Он и звука не издал, пока его везли к месту вечного упокоения, и, полон презрения, не пошевелился ни разу, не привлек к себе внимания.
– Хорошая собачка, умная собачка, спокойная, – приговаривал Сашка, в очередной раз встряхивая коробку, чтобы удобнее пристроить под мышкой неприятный, неудобный и тяжеленький груз.
В парке Ленина будто взбесившееся помело ходило, бурые листья летели снизу вверх, с травы к верхушкам деревьев, словно восставшие мертвые, как не в первый раз этим сентябрем. Песок дорожек уже не впитывал лужи, они растекались широко, рябили под ветром. И ничего общего с пресветлым торжеством бабьего лета. Спасибо, ливень кончился, пока они ехали в метро.
Сашка с коробкой и Никита перешли мостик над протокой, в которой решено было утопить пса. Наплыва народа и вправду не наблюдалось, только праздного вида стриженая девица с длиннофокусной фотокамерой выбирала на мостике ракурс, поминутно откидывая со лба черную французскую челку, наводила объектив то на уток, сидевших на мокрых береговых булыжничках, то на плавающие в протоке листья, то на «Метеор» вдали, сонный и усталый, разочарованный.

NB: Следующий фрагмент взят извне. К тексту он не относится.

/-- Where PACK puts its elements (R136). -/
theorem packRes_spec (f : BitVec 2) (mode : Nat) (hm : mode < 4) (sat ftz : Bool) (old c : Word) (x : DWord) :
    let w := (packFmt f).width
    let k := packShift f c
    let e0 := packElem (packFmt f) mode sat ftz (scaleE c) (loWord x).toNat
    let e1 := packElem (packFmt f) mode sat ftz (scaleE c) (hiWord x).toNat
    let r := packRes f mode sat ftz old.toNat c x.toNat
    r.2 = e0.2 ||| e1.2 ∧ ((BitVec.ofNat 32 r.1).extractLsb' k w).toNat = e0.1 ∧
      ((BitVec.ofNat 32 r.1).extractLsb' (k + w) w).toNat = e1.1 ∧
      (∀ i, i < k ∨ k + 2 * w ≤ i → (BitVec.ofNat 32 r.1).getLsbD i = old.getLsbD i) := by
  simp only
  have l : x.toNat % 2 ^ 32 = (loWord x).toNat := by simp [loWord]
  have h : x.toNat / 2 ^ 32 = (hiWord x).toNat := by
    simp [hiWord, Nat.shiftRight_eq_div_pow]; omega
  unfold packRes
  simp only [l, h]
  have w0 := packElem_width (packFmt f) mode hm sat ftz (scaleE c) (loWord x).toNat
  have w1 := packElem_width (packFmt f) mode hm sat ftz (scaleE c) (hiWord x).toNat
  generalize packElem (packFmt f) mode sat ftz (scaleE c) (loWord x).toNat = a at *
  generalize packElem (packFmt f) mode sat ftz (scaleE c) (hiWord x).toNat = b at *
  have ho := old.isLt
  have hk : packShift f c + 2 * (packFmt f).width ≤ 32 := by
    unfold packShift packFmt
    simp only
    have hs := (c.extractLsb' 8 3).isLt
    generalize (c.extractLsb' 8 3).toNat = sl at hs
    have hf : f = 0 ∨ f = 1 ∨ f = 2 ∨ f = 3 := (by decide : ∀ f : BitVec 2, f = 0 ∨ f = 1 ∨ f = 2 ∨ f = 3) f
    clear w0 w1 l h
    rcases hf with rfl | rfl | rfl | rfl <;> simp [Fmt.width, Fmt.expo, Fmt.frac] <;> omega
  generalize packShift f c = k at *
  generalize (packFmt f).width = w at *
  have e0 : old.toNat % 2 ^ k + (a.1 + b.1 * 2 ^ w) * 2 ^ k + old.toNat / 2 ^ (k + 2 * w) * 2 ^ (k + 2 * w) =
      2 ^ k * (2 ^ (2 * w) * (old.toNat / 2 ^ (k + 2 * w)) + (2 ^ w * b.1 + a.1)) + old.toNat % 2 ^ k := by
    rw [pow_add]; ring
  have hlow : 2 ^ w * b.1 + a.1 < 2 ^ (2 * w) := by
    rw [two_mul, pow_add]; nlinarith
  have hmod : old.toNat % 2 ^ k < 2 ^ k := Nat.mod_lt _ (by positivity)
  rw [e0]
  have bit : ∀ i, (2 ^ k * (2 ^ (2 * w) * (old.toNat / 2 ^ (k + 2 * w)) + (2 ^ w * b.1 + a.1)) +
      old.toNat % 2 ^ k).testBit i = if i < k then old.toNat.testBit i else if i - k < 2 * w then
        (if i - k < w then a.1.testBit (i - k) else b.1.testBit (i - k - w)) else old.toNat.testBit i := by
    intro i
    rw [Nat.testBit_two_pow_mul_add _ hmod, Nat.testBit_two_pow_mul_add _ hlow, Nat.testBit_two_pow_mul_add _ w0,
      Nat.testBit_mod_two_pow]
    split_ifs with h1 h2 h3
    · simp [h1]
    · rfl
    · rfl
    · rw [Nat.testBit_div_two_pow]; congr 1; omega
  refine ⟨trivial, ?_, ?_, ?_⟩
  · apply Nat.eq_of_testBit_eq
    intro i
    rw [BitVec.testBit_toNat, BitVec.getLsbD_extractLsb', BitVec.getLsbD_ofNat, bit]
    by_cases hi : i < w
    · have h1 : ¬ k + i < k := by omega
      have h2 : k + i - k < 2 * w := by omega
      have h3 : k + i - k < w := by omega
      have h4 : k + i < 32 := by omega
      simp only [hi, h1, h2, h3, h4, decide_true, Bool.true_and, if_true, if_false]
      congr 1; omega
    · simp only [hi, decide_false, Bool.false_and]
      exact (Nat.testBit_lt_two_pow (w0.trans_le (Nat.pow_le_pow_right (by norm_num) (by omega)))).symm
  · apply Nat.eq_of_testBit_eq
    intro i
    rw [BitVec.testBit_toNat, BitVec.getLsbD_extractLsb', BitVec.getLsbD_ofNat, bit]
    by_cases hi : i < w
    · have h1 : ¬ k + w + i < k := by omega
      have h2 : k + w + i - k < 2 * w := by omega
      have h3 : ¬ k + w + i - k < w := by omega
      have h4 : k + w + i < 32 := by omega
      simp only [hi, h1, h2, h3, h4, decide_true, Bool.true_and, if_true, if_false]
      congr 1; omega
    · simp only [hi, decide_false, Bool.false_and]
      exact (Nat.testBit_lt_two_pow (w1.trans_le (Nat.pow_le_pow_right (by norm_num) (by omega)))).symm
  · intro i hi
    rw [BitVec.getLsbD_ofNat, bit, BitVec.testBit_toNat]
    by_cases h32 : i < 32
    · rcases hi with h | h
      · simp [h, h32]
      · have h1 : ¬ i < k := by omega
        have h2 : ¬ i - k < 2 * w := by omega
        simp [h1, h2, h32]
    · rw [BitVec.getLsbD_of_ge _ _ (by omega)]; simp [h32]

/-! ### Gathering -/

theorem mask_from (cs : List Lane) (m : DWord) (k : Nat) (hk : k < 64) :
    (cs.foldl (fun m c => m ||| BitVec.ofNat 64 (2 ^ c.pos)) m).getLsbD k = true ↔
      m.getLsbD k = true ∨ ∃ c ∈ cs, c.pos = k := by
  induction cs generalizing m with
  | nil => simp
  | cons c cs ih =>
    rw [List.foldl_cons, ih]
    simp only [BitVec.getLsbD_or, Bool.or_eq_true, BitVec.getLsbD_ofNat, Bool.and_eq_true, decide_eq_true_eq,
      Nat.testBit_two_pow, List.mem_cons, exists_eq_or_imp]
    tauto

/-- A mask of positions has a bit for each (R170, R198, R203). -/
theorem laneMask_bit (cs : List Lane) (p : Lane → Bool) (k : Nat) (hk : k < 64) :
    (laneMask cs p).getLsbD k = true ↔ ∃ c ∈ cs, c.pos = k ∧ p c = true := by
  unfold laneMask
  have z : ((0 : DWord)).getLsbD k = false := by simp
  rw [mask_from _ _ _ hk, z]
  simp only [Bool.false_eq_true, false_or, List.mem_filter]
  constructor
  · rintro ⟨c, ⟨h1, h2⟩, h3⟩; exact ⟨c, h1, h3, h2⟩
  · rintro ⟨c, h1, h3, h2⟩; exact ⟨c, ⟨h1, h2⟩, h3⟩

theorem laneAt_some (cs : List Lane) (hn : (cs.map (·.pos)).Nodup) (c : Lane) (hc : c ∈ cs) : laneAt cs c.pos = some c := by
  induction cs with
  | nil => simp at hc
  | cons x cs ih =>
    rw [List.map_cons, List.nodup_cons] at hn
    unfold laneAt at ih ⊢
    rw [List.find?_cons]
    rcases List.mem_cons.mp hc with h | h
    · subst h; simp
    · have : x.pos ≠ c.pos := fun e => hn.1 (e ▸ List.mem_map_of_mem h)
      have h2 : (x.pos == c.pos) = false := by simpa using this
      rw [h2]
      exact ih hn.2 h

theorem laneAt_none (cs : List Lane) (q : Nat) (h : ∀ c ∈ cs, c.pos ≠ q) : laneAt cs q = none := by
  unfold laneAt
  rw [List.find?_eq_none]
  intro c hc; simpa using h c hc

/-- SHFL's value (R197). -/
theorem shflRes_spec (f w : Nat) (cs : List Lane) (own : Lane) (hn : (cs.map (·.pos)).Nodup) :
    (∀ c ∈ cs, (c.pos : Int) = shflFrom f w own.pos own.b.toNat → shflRes f w cs own = loWord c.a) ∧
    ((∀ c ∈ cs, (c.pos : Int) ≠ shflFrom f w own.pos own.b.toNat) → shflRes f w cs own = loWord own.a) := by
  unfold shflRes
  simp only
  generalize shflFrom f w own.pos own.b.toNat = q
  constructor
  · intro c hc h
    have h1 : ¬ q < 0 := by omega
    have h2 : q.toNat = c.pos := by omega
    rw [if_neg h1, h2, laneAt_some cs hn c hc]
  · intro h
    split_ifs with h1
    · rfl
    · rw [laneAt_none]
      intro c hc e
      exact h c hc (by omega)

theorem optOp_assoc (o : Word → Word → Word) (ha : ∀ x y z, o (o x y) z = o x (o y z)) (x y z : Option Word) :
    optOp o (optOp o x y) z = optOp o x (optOp o y z) := by
  cases x <;> cases y <;> cases z <;> simp [optOp, ha]

theorem optOp_comm (o : Word → Word → Word) (hc : ∀ x y, o x y = o y x) (x y : Option Word) :
    optOp o x y = optOp o y x := by
  cases x <;> cases y <;> simp [optOp, hc]

theorem pairUp_total (o : Word → Word → Word) (ha : ∀ x y z, o (o x y) z = o x (o y z)) :
    ∀ (l : List (Option Word)), (pairUp o l).foldr (optOp o) none = l.foldr (optOp o) none
  | [] => rfl
  | [_] => rfl
  | x :: y :: r => by
    simp only [pairUp, List.foldr_cons]
    rw [pairUp_total o ha r, optOp_assoc o ha]

theorem pairUp_length (o : Word → Word → Word) :
    ∀ (n : Nat) (l : List (Option Word)), l.length = 2 * n → (pairUp o l).length = n
  | 0, [], _ => rfl
  | n + 1, x :: y :: r, h => by
    simp only [pairUp, List.length_cons]
    rw [pairUp_length o n r (by simp at h; omega)]
  | 0, _ :: _, h => by simp at h
  | n + 1, [], h => by simp at h
  | n + 1, [_], h => by simp at h; omega

theorem redSteps_total (o : Word → Word → Word) (ha : ∀ x y z, o (o x y) z = o x (o y z)) (n : Nat)
    (l : List (Option Word)) (h : l.length = 2 ^ n) : (redSteps o n l).headD none = l.foldr (optOp o) none := by
  induction n generalizing l with
  | zero =>
    obtain ⟨x, rfl⟩ := List.length_eq_one_iff.mp h
    cases x <;> rfl
  | succ n ih =>
    rw [redSteps, ih _ (pairUp_length o (2 ^ n) l (by rw [h, pow_succ]; ring)), pairUp_total o ha]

А Перегринус-то Четвертый, оказывается, помер, пока ехали, и даже успел окоченеть, и слепая морда его была высокомерна, словно у небожителя, благообразна и гордыни исполнена. Не пес смердящий, пустивший под себя посмертную жидкость, а самурай после харакири.
– Вот спасибо тебе, песик, что помер, – растрогался Сашка, – не позволил взять греха на душу. Плыви, дорогой. Может, до Финляндии доплывешь. – И спустил коробку на воду.
– Все псы попадают в рай, – внес свою лепту в похоронный ритуал Никита, по привычке своей дурной не избегнув плагиата, – будь уверен.
Они вдвоем подтолкнули коробку, но волны от клятого «Метеора», дошедшие до протоки, вернули им тело собаки. Вторая попытка была столь же неуспешной, и стало ясно, что никак не обойтись без притопления погребального судна. Тогда Никита принес пару увесистых каменьев и положил каменья сии у задних лап Перегринуса Четвертого. Мероприятие помогло, и коробка с мертвым телом, пущенная с берега, тяжело выплыла на середину протоки и, словно «Титаник», кормою медленно погрузилась в мутную по осени пучину…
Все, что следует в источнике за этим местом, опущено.